Material to process:

>>>

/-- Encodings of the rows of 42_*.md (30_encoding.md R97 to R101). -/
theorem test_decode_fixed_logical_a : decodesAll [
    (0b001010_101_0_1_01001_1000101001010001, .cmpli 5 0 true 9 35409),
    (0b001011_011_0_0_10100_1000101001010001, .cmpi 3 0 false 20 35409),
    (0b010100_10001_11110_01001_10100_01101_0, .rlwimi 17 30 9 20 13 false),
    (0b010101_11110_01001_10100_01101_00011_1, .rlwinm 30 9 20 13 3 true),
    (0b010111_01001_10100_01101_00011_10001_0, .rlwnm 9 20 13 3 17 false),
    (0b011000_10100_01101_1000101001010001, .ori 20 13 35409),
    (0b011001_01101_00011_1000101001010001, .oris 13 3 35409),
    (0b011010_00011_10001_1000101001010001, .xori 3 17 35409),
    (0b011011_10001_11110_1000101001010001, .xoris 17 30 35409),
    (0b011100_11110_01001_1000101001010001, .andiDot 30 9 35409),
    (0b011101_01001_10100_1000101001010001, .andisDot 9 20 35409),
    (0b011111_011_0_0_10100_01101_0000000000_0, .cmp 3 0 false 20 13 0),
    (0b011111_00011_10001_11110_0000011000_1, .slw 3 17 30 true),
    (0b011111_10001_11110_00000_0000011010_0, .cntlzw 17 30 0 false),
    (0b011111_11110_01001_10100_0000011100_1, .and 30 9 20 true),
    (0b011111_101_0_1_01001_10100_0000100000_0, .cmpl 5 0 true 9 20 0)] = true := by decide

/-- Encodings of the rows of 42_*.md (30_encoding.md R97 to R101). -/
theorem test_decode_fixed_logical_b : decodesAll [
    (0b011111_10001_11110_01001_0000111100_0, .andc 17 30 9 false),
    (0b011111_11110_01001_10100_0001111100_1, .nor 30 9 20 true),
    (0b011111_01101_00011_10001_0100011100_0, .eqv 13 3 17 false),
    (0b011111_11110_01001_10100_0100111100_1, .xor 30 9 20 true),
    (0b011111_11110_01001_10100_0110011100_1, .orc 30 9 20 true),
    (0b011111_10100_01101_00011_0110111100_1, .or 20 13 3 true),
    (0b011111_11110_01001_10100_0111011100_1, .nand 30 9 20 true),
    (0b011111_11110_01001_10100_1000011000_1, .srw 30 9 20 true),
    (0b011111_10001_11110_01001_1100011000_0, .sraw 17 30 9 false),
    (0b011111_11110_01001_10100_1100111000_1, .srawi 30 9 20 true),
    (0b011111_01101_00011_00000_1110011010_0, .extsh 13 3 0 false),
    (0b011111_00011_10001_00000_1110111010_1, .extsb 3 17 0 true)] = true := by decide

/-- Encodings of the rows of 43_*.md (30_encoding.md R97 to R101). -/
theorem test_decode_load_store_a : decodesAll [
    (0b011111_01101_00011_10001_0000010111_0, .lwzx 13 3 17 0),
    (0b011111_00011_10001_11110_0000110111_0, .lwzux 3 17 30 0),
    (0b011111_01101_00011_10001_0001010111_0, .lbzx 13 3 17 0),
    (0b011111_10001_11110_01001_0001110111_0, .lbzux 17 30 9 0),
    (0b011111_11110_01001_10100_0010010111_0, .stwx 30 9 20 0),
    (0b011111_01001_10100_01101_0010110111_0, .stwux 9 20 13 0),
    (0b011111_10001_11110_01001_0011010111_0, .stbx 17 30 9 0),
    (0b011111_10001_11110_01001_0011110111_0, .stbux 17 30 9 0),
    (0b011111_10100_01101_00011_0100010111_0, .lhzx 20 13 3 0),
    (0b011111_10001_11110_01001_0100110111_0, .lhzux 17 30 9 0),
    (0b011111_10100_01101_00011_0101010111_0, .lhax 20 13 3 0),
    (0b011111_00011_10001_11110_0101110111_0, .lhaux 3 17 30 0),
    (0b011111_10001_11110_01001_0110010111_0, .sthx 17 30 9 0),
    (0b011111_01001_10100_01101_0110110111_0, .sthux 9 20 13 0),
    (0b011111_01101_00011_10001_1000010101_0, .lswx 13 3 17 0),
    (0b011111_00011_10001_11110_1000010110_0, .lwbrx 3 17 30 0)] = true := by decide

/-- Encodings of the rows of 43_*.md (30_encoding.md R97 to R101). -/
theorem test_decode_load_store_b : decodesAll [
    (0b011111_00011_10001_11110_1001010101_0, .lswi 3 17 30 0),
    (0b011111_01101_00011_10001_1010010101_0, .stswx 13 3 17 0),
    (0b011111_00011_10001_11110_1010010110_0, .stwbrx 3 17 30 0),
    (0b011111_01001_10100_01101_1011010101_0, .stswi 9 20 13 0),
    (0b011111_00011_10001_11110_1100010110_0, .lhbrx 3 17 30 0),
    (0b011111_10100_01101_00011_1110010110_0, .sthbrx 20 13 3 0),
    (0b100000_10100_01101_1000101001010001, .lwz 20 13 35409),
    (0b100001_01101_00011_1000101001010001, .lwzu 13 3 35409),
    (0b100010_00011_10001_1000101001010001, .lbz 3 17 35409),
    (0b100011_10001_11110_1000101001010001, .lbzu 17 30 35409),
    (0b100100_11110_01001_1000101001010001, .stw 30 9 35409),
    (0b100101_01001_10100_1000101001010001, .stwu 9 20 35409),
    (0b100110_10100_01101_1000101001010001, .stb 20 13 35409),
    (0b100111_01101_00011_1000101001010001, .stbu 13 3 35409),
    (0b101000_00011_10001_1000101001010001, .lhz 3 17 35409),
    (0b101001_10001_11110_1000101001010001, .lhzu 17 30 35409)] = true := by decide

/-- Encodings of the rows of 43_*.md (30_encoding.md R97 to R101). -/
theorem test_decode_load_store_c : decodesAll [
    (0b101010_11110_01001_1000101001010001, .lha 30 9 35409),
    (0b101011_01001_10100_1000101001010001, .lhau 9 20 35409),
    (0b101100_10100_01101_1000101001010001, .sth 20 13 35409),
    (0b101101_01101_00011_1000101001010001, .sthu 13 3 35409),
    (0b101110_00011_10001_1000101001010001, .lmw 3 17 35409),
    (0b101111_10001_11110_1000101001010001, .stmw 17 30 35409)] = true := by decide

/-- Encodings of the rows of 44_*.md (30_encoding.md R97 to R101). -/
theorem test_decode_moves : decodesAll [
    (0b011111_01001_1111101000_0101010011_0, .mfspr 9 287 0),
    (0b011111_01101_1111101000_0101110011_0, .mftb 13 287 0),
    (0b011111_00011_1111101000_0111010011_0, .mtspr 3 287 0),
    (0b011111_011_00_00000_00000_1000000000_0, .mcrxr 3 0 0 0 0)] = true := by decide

<<<
>>>

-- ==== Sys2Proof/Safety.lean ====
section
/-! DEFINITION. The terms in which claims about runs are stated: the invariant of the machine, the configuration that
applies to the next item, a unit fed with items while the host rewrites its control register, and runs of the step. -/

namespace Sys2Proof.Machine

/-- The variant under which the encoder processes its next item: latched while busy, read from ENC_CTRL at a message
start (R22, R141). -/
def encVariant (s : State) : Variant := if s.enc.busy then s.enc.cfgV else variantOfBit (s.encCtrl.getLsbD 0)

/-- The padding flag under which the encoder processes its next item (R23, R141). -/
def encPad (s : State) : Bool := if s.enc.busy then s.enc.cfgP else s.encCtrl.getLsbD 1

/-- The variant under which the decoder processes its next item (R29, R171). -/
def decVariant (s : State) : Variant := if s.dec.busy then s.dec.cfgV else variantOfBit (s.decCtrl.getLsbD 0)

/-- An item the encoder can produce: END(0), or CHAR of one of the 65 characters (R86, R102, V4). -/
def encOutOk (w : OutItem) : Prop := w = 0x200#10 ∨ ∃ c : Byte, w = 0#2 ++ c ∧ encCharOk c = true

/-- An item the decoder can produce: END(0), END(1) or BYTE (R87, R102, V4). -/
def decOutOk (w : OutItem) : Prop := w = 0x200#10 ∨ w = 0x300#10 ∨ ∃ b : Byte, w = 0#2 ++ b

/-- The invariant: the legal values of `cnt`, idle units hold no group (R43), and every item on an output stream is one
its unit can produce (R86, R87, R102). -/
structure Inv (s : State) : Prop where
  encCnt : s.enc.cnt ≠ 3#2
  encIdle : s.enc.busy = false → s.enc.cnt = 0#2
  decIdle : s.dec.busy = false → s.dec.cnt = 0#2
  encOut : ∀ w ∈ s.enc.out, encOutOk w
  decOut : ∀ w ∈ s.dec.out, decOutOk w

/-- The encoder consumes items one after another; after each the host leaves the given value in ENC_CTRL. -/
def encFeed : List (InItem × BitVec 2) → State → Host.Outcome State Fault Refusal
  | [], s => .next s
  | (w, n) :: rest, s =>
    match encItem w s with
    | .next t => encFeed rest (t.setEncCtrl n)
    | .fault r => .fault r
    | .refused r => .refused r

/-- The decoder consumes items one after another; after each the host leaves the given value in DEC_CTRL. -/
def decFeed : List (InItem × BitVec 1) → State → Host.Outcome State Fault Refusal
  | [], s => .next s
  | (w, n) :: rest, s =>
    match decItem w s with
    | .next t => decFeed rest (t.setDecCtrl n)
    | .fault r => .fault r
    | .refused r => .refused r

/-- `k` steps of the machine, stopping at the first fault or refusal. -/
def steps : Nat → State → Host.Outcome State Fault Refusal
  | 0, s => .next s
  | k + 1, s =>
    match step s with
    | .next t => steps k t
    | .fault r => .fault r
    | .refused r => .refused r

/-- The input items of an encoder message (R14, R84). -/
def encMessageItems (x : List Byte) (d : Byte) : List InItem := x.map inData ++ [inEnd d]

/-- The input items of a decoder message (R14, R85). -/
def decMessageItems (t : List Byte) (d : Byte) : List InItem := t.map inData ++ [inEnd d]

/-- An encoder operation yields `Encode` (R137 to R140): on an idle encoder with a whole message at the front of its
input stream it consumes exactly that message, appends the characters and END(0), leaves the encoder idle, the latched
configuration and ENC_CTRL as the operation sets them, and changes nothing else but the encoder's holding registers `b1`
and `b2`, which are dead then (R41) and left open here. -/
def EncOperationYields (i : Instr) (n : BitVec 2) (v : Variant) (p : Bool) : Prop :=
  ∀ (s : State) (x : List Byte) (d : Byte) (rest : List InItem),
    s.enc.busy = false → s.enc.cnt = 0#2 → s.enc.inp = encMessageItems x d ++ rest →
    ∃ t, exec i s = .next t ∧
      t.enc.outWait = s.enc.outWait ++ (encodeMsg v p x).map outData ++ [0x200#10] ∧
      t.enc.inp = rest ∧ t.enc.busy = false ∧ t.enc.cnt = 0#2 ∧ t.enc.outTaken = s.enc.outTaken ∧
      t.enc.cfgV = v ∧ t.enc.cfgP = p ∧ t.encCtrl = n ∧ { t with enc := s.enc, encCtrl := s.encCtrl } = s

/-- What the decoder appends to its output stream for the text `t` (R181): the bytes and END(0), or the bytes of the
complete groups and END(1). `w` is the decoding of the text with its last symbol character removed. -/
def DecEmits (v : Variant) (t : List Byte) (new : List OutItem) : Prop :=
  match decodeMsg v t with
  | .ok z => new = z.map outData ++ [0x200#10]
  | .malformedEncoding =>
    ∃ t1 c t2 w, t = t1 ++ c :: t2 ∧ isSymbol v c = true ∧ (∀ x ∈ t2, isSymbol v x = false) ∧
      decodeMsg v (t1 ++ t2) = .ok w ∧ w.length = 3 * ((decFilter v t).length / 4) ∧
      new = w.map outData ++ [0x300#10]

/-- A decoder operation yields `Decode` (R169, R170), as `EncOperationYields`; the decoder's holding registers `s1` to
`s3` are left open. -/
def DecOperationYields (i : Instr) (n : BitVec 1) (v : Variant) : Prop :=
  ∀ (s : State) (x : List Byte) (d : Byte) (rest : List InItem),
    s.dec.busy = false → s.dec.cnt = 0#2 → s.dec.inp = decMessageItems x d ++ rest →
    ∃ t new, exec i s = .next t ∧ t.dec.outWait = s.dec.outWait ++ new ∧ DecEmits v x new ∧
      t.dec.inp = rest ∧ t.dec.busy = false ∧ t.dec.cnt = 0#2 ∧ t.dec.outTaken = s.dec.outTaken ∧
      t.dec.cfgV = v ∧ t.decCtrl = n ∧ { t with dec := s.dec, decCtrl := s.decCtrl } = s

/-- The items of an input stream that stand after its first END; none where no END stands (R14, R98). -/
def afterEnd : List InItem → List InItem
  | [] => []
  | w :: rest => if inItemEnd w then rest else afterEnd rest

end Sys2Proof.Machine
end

<<<

Using the entries above, determine how many lines include the string "next" and write only that number.

Written answer:
12